>>>>>

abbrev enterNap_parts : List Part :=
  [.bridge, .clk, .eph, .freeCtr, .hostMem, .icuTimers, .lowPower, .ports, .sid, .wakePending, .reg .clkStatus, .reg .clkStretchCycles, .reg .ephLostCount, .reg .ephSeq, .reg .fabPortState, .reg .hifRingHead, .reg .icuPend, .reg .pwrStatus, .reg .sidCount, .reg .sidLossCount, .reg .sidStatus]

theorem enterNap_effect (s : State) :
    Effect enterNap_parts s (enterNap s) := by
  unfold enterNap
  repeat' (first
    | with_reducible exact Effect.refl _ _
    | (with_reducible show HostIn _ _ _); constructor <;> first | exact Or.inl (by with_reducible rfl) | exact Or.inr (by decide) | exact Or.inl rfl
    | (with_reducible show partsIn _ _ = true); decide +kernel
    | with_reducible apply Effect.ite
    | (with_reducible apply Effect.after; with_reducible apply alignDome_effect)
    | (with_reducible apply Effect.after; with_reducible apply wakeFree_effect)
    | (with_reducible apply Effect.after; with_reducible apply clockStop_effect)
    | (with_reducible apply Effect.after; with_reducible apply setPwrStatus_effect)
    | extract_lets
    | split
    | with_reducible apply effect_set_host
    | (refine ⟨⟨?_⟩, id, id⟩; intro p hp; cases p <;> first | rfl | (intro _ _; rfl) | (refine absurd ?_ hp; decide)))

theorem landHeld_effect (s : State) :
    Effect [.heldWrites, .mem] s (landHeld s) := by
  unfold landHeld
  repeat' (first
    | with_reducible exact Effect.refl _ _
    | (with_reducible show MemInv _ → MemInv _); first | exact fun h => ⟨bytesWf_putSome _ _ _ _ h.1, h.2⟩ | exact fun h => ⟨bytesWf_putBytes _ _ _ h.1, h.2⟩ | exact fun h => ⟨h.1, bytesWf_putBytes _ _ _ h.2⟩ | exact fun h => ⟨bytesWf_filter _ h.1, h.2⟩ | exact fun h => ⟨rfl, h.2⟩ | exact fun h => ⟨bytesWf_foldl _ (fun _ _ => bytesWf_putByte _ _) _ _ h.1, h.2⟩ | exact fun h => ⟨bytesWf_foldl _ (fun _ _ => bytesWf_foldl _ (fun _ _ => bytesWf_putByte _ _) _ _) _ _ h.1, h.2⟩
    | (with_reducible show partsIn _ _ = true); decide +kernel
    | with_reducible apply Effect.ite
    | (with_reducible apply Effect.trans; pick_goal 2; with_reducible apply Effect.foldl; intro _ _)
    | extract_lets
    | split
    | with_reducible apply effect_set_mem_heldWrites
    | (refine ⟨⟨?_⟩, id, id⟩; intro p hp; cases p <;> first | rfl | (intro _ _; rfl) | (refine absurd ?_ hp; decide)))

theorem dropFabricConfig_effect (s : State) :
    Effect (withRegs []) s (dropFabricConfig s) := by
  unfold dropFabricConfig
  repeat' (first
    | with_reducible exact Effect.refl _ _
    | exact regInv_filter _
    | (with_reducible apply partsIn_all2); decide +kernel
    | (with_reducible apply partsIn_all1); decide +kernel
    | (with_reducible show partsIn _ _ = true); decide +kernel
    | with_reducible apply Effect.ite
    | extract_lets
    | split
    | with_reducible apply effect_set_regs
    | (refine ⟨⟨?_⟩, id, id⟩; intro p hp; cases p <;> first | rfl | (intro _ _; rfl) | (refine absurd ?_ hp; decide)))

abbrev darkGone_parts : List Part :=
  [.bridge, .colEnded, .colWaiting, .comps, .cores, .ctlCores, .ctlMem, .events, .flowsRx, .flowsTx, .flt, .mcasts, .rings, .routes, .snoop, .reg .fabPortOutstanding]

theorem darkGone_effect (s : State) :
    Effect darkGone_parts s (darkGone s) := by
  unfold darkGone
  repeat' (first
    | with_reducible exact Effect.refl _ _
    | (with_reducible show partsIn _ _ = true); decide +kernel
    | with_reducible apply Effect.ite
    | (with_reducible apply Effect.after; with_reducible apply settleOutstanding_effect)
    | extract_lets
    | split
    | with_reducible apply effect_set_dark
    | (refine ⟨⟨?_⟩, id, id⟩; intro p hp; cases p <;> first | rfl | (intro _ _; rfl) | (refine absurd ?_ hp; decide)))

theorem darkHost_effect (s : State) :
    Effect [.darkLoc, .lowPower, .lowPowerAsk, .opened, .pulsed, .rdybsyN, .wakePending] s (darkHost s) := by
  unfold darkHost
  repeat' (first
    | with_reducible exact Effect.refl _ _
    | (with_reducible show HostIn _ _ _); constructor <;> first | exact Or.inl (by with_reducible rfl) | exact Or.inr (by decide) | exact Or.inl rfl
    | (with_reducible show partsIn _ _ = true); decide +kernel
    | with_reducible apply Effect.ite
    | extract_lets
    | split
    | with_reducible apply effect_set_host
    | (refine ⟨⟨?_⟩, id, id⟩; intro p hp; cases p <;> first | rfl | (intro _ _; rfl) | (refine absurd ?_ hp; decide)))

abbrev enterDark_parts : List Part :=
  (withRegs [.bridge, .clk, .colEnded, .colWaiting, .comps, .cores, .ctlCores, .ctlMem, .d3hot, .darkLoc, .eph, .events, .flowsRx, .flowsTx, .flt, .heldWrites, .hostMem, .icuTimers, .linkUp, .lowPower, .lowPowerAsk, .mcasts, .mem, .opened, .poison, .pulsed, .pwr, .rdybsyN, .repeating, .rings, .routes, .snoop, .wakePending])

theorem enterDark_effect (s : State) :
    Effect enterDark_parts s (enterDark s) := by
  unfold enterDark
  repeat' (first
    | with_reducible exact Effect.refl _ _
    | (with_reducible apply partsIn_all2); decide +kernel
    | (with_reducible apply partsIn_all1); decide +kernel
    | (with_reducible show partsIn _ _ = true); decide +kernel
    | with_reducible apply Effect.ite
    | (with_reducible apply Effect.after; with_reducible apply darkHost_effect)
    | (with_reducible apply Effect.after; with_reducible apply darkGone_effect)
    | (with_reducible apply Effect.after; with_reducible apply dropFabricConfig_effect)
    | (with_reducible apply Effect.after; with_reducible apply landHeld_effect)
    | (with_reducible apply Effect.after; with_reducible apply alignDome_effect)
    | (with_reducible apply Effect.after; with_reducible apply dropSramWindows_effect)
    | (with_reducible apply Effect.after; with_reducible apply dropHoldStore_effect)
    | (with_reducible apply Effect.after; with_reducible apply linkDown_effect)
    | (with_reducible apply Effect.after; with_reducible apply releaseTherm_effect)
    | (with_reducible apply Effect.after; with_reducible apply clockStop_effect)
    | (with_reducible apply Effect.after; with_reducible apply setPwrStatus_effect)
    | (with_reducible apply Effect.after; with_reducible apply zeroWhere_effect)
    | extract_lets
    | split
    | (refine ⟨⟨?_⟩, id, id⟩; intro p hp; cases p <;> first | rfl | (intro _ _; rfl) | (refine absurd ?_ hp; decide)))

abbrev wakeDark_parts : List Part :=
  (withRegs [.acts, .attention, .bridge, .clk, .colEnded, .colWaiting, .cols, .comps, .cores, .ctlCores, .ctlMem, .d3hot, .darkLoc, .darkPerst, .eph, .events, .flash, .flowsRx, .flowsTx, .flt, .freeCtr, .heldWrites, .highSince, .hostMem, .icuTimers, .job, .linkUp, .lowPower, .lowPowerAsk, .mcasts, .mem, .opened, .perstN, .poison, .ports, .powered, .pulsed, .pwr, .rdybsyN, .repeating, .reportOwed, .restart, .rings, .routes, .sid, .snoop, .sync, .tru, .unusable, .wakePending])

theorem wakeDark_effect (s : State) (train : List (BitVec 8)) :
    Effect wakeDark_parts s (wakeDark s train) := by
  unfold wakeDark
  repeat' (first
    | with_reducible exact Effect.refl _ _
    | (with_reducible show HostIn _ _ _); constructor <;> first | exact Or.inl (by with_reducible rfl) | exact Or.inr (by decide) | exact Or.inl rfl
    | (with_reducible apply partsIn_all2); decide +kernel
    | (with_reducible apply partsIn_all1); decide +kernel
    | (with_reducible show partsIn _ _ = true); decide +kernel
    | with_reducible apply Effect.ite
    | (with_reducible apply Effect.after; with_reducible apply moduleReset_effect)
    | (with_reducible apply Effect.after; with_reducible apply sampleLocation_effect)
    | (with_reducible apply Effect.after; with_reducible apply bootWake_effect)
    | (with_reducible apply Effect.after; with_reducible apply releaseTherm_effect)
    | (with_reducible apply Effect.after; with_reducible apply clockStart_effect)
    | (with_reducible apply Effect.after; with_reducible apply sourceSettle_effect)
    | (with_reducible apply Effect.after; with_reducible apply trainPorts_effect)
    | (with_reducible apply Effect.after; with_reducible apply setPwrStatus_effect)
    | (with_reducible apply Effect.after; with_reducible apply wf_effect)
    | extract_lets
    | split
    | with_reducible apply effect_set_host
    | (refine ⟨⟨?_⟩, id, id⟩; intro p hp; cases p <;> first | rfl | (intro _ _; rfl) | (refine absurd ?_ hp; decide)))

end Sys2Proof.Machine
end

<<<<<

The task:
Reproduce word for word the material above, beginning with the line that contains "with_reducible apply darkGone_effect)" and ending with the line that contains "abbrev wakeDark_parts : List".

Task output:
    | (with_reducible apply Effect.after; with_reducible apply darkGone_effect)
    | (with_reducible apply Effect.after; with_reducible apply dropFabricConfig_effect)
    | (with_reducible apply Effect.after; with_reducible apply landHeld_effect)
    | (with_reducible apply Effect.after; with_reducible apply alignDome_effect)
    | (with_reducible apply Effect.after; with_reducible apply dropSramWindows_effect)
    | (with_reducible apply Effect.after; with_reducible apply dropHoldStore_effect)
    | (with_reducible apply Effect.after; with_reducible apply linkDown_effect)
    | (with_reducible apply Effect.after; with_reducible apply releaseTherm_effect)
    | (with_reducible apply Effect.after; with_reducible apply clockStop_effect)
    | (with_reducible apply Effect.after; with_reducible apply setPwrStatus_effect)
    | (with_reducible apply Effect.after; with_reducible apply zeroWhere_effect)
    | extract_lets
    | split
    | (refine ⟨⟨?_⟩, id, id⟩; intro p hp; cases p <;> first | rfl | (intro _ _; rfl) | (refine absurd ?_ hp; decide)))

abbrev wakeDark_parts : List Part :=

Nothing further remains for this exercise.